I pushed the child at him and left.
I drove the forty-five kilometres with the knife lying beside me on the seat. It was a cold day, with snow at the edges of the road. Everything was grey: the sky, the trees, the fields. I saw a fire burning in the land behind a house. I couldn’t believe how orange it was; it was the only real colour anywhere.
Kroner had talked to me the week before, when Mazey and my father were asleep. I was tired that night; I couldn’t remember much of what he’d said. He never could say things straight out, anyway. He had to come at you round corners. The long and the short of it was, he’d tried to love the boy; he’d tried, and failed. I thought he should try harder.

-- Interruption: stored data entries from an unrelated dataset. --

-- ==== Sys2Proof/Laws/Exec.lean ====
section
/-! SUPPORT. What each record can do when it answers a next state, once per record, and what a step can do: the inversion lemmas that
invariants and frames cite. -/

namespace Sys2Proof.Machine

variable {s t : State}

theorem State.withRoom_next {m : Nat} {act : StepOutcome} (h : s.withRoom m act = .next t) :
    m ≤ s.cfg.bufCap ∧ act = .next t := by
  unfold State.withRoom at h
  split at h
  · exact ⟨‹_›, h⟩
  · cases h

theorem State.refusesShift_iff {bits : Nat} : s.refusesShift bits = true ↔ bits = 0 ∧ s.cfg.zeroShift = .refuse := by
  simp [State.refusesShift]

theorem State.exceedsCapacity_iff {bits : Nat} : s.exceedsCapacity bits = true ↔ 8 * s.cfg.bufCap < bits := by
  rw [State.exceedsCapacity, decide_eq_true_iff]
  rfl

theorem execComplete_next (h : exec .complete s = .next t) : t = (s.advance 1).setStatus (.done .success) := by
  cases h; rfl

theorem execDeclareTdoMask_next {v : List Byte} (h : exec (.declareTdoMask v) s = .next t) :
    v.length ≤ s.cfg.bufCap ∧ t = (s.loadMask v).advance (1 + v.length) := by
  obtain ⟨hm, ha⟩ := State.withRoom_next h
  cases ha
  exact ⟨hm, rfl⟩

theorem execDeclareRunTest_next {c : U32} (h : exec (.declareRunTest c) s = .next t) :
    t = (s.setIdleClocks c).advance 5 := by
  cases h; rfl

theorem execDeclareShiftSize_next {c : U32} (h : exec (.declareShiftSize c) s = .next t) :
    (s.capacityBits < c.toNat ∧ t = s.setStatus (.done (.capacity c.toNat))) ∨
      (c.toNat ≤ s.capacityBits ∧ t = (s.setShiftLength c).advance 5) := by
  simp only [exec, execDeclareShiftSize, State.exceedsCapacity, decide_eq_true_eq] at h
  split at h
  · cases h; exact .inl ⟨‹_›, rfl⟩
  · cases h; exact .inr ⟨by omega, rfl⟩

theorem execShiftInstruction_next {n : BitVec 8} {v : List Byte} (h : exec (.shiftInstruction n v) s = .next t) :
    (s.capacityBits < n.toNat ∧ t = s.setStatus (.done (.capacity n.toNat))) ∨
    (n.toNat = 0 ∧ s.cfg.zeroShift = .refuse ∧
      t = s.setStatus (.refused (.zeroLengthShift s.cfg.opc.shiftInstruction s.pc))) ∨
    (n.toNat ≤ s.capacityBits ∧ ¬ (n.toNat = 0 ∧ s.cfg.zeroShift = .refuse) ∧ v.length ≤ s.cfg.bufCap ∧
      t = ((s.loadData v).advance (2 + v.length)).perform (scanEvents s.cfg.seq.enterSir s.cfg.seq.exitIdle
        (shiftEvents n.toNat (s.loadData v).inData.bit) s.idleClocks)) := by
  simp only [exec, execShiftInstruction, State.exceedsCapacity, decide_eq_true_eq, State.refusesShift_iff] at h
  split at h
  · cases h; exact .inl ⟨‹_›, rfl⟩
  · split at h
    · rename_i hz; cases h; exact .inr (.inl ⟨hz.1, hz.2, rfl⟩)
    · obtain ⟨hm, ha⟩ := State.withRoom_next h
      cases ha
      exact .inr (.inr ⟨by omega, ‹_›, hm, scanIr_eq _ _⟩)

theorem execShiftData_next {v : List Byte} (h : exec (.shiftData v) s = .next t) :
    (s.shiftLength.toNat = 0 ∧ s.cfg.zeroShift = .refuse ∧
      t = s.setStatus (.refused (.zeroLengthShift s.cfg.opc.shiftData s.pc))) ∨
    (¬ (s.shiftLength.toNat = 0 ∧ s.cfg.zeroShift = .refuse) ∧ v.length ≤ s.cfg.bufCap ∧
      t = ((s.loadData v).advance (1 + v.length)).perform (scanEvents s.cfg.seq.enterSdr s.cfg.seq.exitIdle
        (shiftEvents s.shiftLength.toNat (s.loadData v).inData.bit) s.idleClocks)) := by
  simp only [exec, execShiftData, State.refusesShift_iff] at h
  split at h
  · rename_i hz; cases h; exact .inl ⟨hz.1, hz.2, rfl⟩
  · obtain ⟨hm, ha⟩ := State.withRoom_next h
    cases ha
    exact .inr ⟨‹_›, hm, scanDrOnly_eq _ _⟩

/-- The state a compare record starts its first attempt in. -/
def State.compareLoaded (s : State) (ps : List (Byte × Byte)) : State :=
  ((s.loadData (ps.map Prod.fst)).loadExpected (ps.map Prod.snd)).advance (1 + 2 * ps.length)

theorem execShiftDataCompare_next {ps : List (Byte × Byte)} (h : exec (.shiftDataCompare ps) s = .next t) :
    (s.shiftLength.toNat = 0 ∧ s.cfg.zeroShift = .refuse ∧
      t = s.setStatus (.refused (.zeroLengthShift s.cfg.opc.shiftDataCompare s.pc))) ∨
    (¬ (s.shiftLength.toNat = 0 ∧ s.cfg.zeroShift = .refuse) ∧ ps.length ≤ s.cfg.bufCap ∧
      t = attempts s.shiftLength.toNat ps.length maxAttempts (s.compareLoaded ps)) := by
  simp only [exec, execShiftDataCompare, State.refusesShift_iff] at h
  split at h
  · rename_i hz; cases h; exact .inl ⟨hz.1, hz.2, rfl⟩
  · obtain ⟨hm, ha⟩ := State.withRoom_next h
    cases ha
    exact .inr ⟨‹_›, hm, rfl⟩

/-- After at least one attempt, what the retry loop leaves, apart from what it samples: the attempts' events, the answers they took,
a sample buffer, and either the same status (it stopped on a match) or a mismatch (R176, R177). -/
theorem attempts_next (bits m r : Nat) (s : State) :
    ∃ (a : Nat) (out : Memory) (st : Status),
      attempts bits m (r + 1) s = (((s.skipAnswers ((a + 1) * bits)).setOutData out).perform
        ((List.range (a + 1)).flatMap fun b => scanEvents s.cfg.seq.enterSdr s.cfg.seq.exitIdle
          (sampleEvents bits s.inData.bit (s.attemptAnswer bits b)) s.idleClocks)).setStatus st ∧
      (∀ x, out.read x = if x < ceil8 bits then sampledByte bits (s.attemptAnswer bits a) x else s.outData.read x) ∧
      a ≤ r ∧ (st = s.status ∨ (a = r ∧ ∃ got mask expected, st = .done (.mismatch got mask expected))) := by
  rcases attempts_cases s bits m (r + 1) with ⟨a, ha, -, -, he⟩ | ⟨-, he⟩
  · obtain ⟨out, h1, h2⟩ := afterAttempts_eq s bits a
    exact ⟨a, out, s.status, he.trans (by rw [h1]; rfl), h2, by omega, .inl rfl⟩
  · obtain ⟨out, h1, h2⟩ := afterAttempts_eq s bits r
    exact ⟨r, out, _, he.trans (congrArg (State.setStatus _) h1), h2, le_refl _, .inr ⟨rfl, _, _, _, rfl⟩⟩

/-! ### A pin operation that never returns -/

/-- Where every pin operation returns, waiting for them changes nothing. -/
theorem awaitPins_none (h : s.hangsAt = none) (o : StepOutcome) : awaitPins s o = o := by
  cases o <;> simp [awaitPins, State.hungIn, h]

/-- Where no pin operation is performed, there is none to wait for. -/
theorem awaitPins_quiet (h : t.trace = s.trace) : awaitPins s (.next t) = .next t := by
  have : s.hungIn t = none := by
    cases hn : s.hangsAt with
    | none => simp [State.hungIn, hn]
    | some n => simp [State.hungIn, hn, h]
  simp [awaitPins, this]

/-- A next state answered after waiting is the one answered before. -/
theorem awaitPins_next {o : StepOutcome} (h : awaitPins s o = .next t) : o = .next t := by
  unfold awaitPins at h
  split at h
  · split at h
    · cases h
    · exact h
  · cases h
  · cases h

/-- The operation that never returns stands in the trace after `n` others; the block is stuck with those (R235). -/
theorem hungIn_eq_some {es : List PinEvent} :
    s.hungIn t = some es ↔ ∃ n, s.hangsAt = some n ∧ s.trace.length ≤ n ∧ n < t.trace.length ∧ es = t.trace.take n := by
  simp only [State.hungIn, Option.bind_eq_some_iff, Option.ite_none_right_eq_some, Option.some.injEq]
  constructor
  · rintro ⟨n, hn, ⟨h1, h2⟩, rfl⟩; exact ⟨n, hn, h1, h2, rfl⟩
  · rintro ⟨n, hn, h1, h2, rfl⟩; exact ⟨n, hn, ⟨h1, h2⟩, rfl⟩

/-- The block is stuck where one of the operations performed never returns. -/
theorem awaitPins_hung {n : Nat} (hn : s.hangsAt = some n) (h : s.trace.length ≤ n) (ht : n < t.trace.length) :
    awaitPins s (.next t) = .fault (.pinNeverReturns (t.trace.take n)) := by
  simp [awaitPins, hungIn_eq_some.2 ⟨n, hn, h, ht, rfl⟩]

/-- Where the operation that never returns is still to come, waiting changes nothing. -/
theorem awaitPins_before {n : Nat} (hn : s.hangsAt = some n) (ht : t.trace.length ≤ n) : awaitPins s (.next t) = .next t := by
  cases hh : s.hungIn t with
  | none => simp [awaitPins, hh]
  | some es =>
    obtain ⟨m, hm, -, h, -⟩ := hungIn_eq_some.1 hh
    rw [hn] at hm; cases hm; omega

/-- Waiting answers a stuck block where one of the operations performed never returns, and is otherwise what was answered. -/
theorem awaitPins_eq_fault {es : List PinEvent} (h : awaitPins s (.next t) = .fault (.pinNeverReturns es)) :
    s.hungIn t = some es := by
  unfold awaitPins at h
  cases hh : s.hungIn t with
  | none => simp [hh] at h
  | some es' => simpa [hh] using h

/-- What a step that answers a next state can be: nothing (the playback is done), the start of the playback, a record, or the end of
the playback where the bytes at `pc` are no record. -/
theorem step_next (h : step s = .next t) :
    ((∃ r, s.status = .done r) ∧ t = s) ∨
    (s.status = .running ∧ s.prologueDone = false ∧ t = s.start) ∨
    (s.Ready ∧ ∃ i rest, s.fetch = .record i rest ∧ exec i s = .next t) ∨
    (s.Ready ∧ ∃ e, s.fetch = .failed e ∧ t = s.setStatus (.done (s.decodeOutcome e))) := by
  unfold step at h
  split at h
  · cases h; exact .inl ⟨⟨_, ‹_›⟩, rfl⟩
  · cases h
  · rename_i hr
    replace h := awaitPins_next h
    unfold State.act at h
    split at h
    · rename_i hp
      split at h
      · exact .inr (.inr (.inl ⟨⟨hr, hp⟩, _, _, ‹_›, h⟩))
      · cases h; exact .inr (.inr (.inr ⟨⟨hr, hp⟩, _, ‹_›, rfl⟩))
    · rename_i hp
      cases h; exact .inr (.inl ⟨hr, by simpa using hp, rfl⟩)

/-- What the start of a playback does: it refuses a bad configuration, or it performs the prologue. -/
theorem State.start_cases (s : State) :
    (∃ f, configFault s.cfg = some f ∧ s.start = s.setStatus (.refused (.badConfig f))) ∨
    (configFault s.cfg = none ∧ s.start = (s.perform (transitionEvents s.cfg.seq.resetIdle)).markPrologue) := by
  unfold State.start
  split
  · exact .inl ⟨_, ‹_›, rfl⟩
  · exact .inr ⟨‹_›, by rw [State.prologue, State.transition_eq]⟩

theorem coreRun_of_step (M : Host.Core) {k : Nat} {a b : M.State} (h : M.step a = .next b) :
    M.run (k + 1) a = M.run k b := by
  rw [Host.Core.run, h]

theorem coreRun_succ (M : Host.Core) {k : Nat} {a c : M.State} (h : M.run (k + 1) a = .next c) :
    ∃ b, M.step a = .next b ∧ M.run k b = .next c := by
  rw [Host.Core.run] at h
  split at h
  · exact ⟨_, ‹_›, h⟩
  · cases h
  · cases h

/-- A run whose first step answers a next state goes on from it. -/
theorem run_of_step_next {k : Nat} (h : step s = .next t) :
    Host.Core.run core (k + 1) s = Host.Core.run core k t := coreRun_of_step core h

/-- A run of some steps is a first step that answers a next state, and a run from it. -/
theorem run_succ_next {k : Nat} (h : Host.Core.run core (k + 1) s = .next t) :
    ∃ u : State, step s = .next u ∧ Host.Core.run core k u = .next t := coreRun_succ core h

end Sys2Proof.Machine
end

Kroner shook his head. ‘He doesn’t belong with us, not now we’ve got a child of our own.’
‘Where do you think he belongs? With the Poppels?’ I laughed scornfully.
‘We’ve got our own family now. It’s just not natural.’
‘Nobody said it was natural. It’s how it is, that’s all.’
Kroner shook his head again. I hadn’t listened. I hadn’t understood. And so he’d been forced to act without me, on my behalf.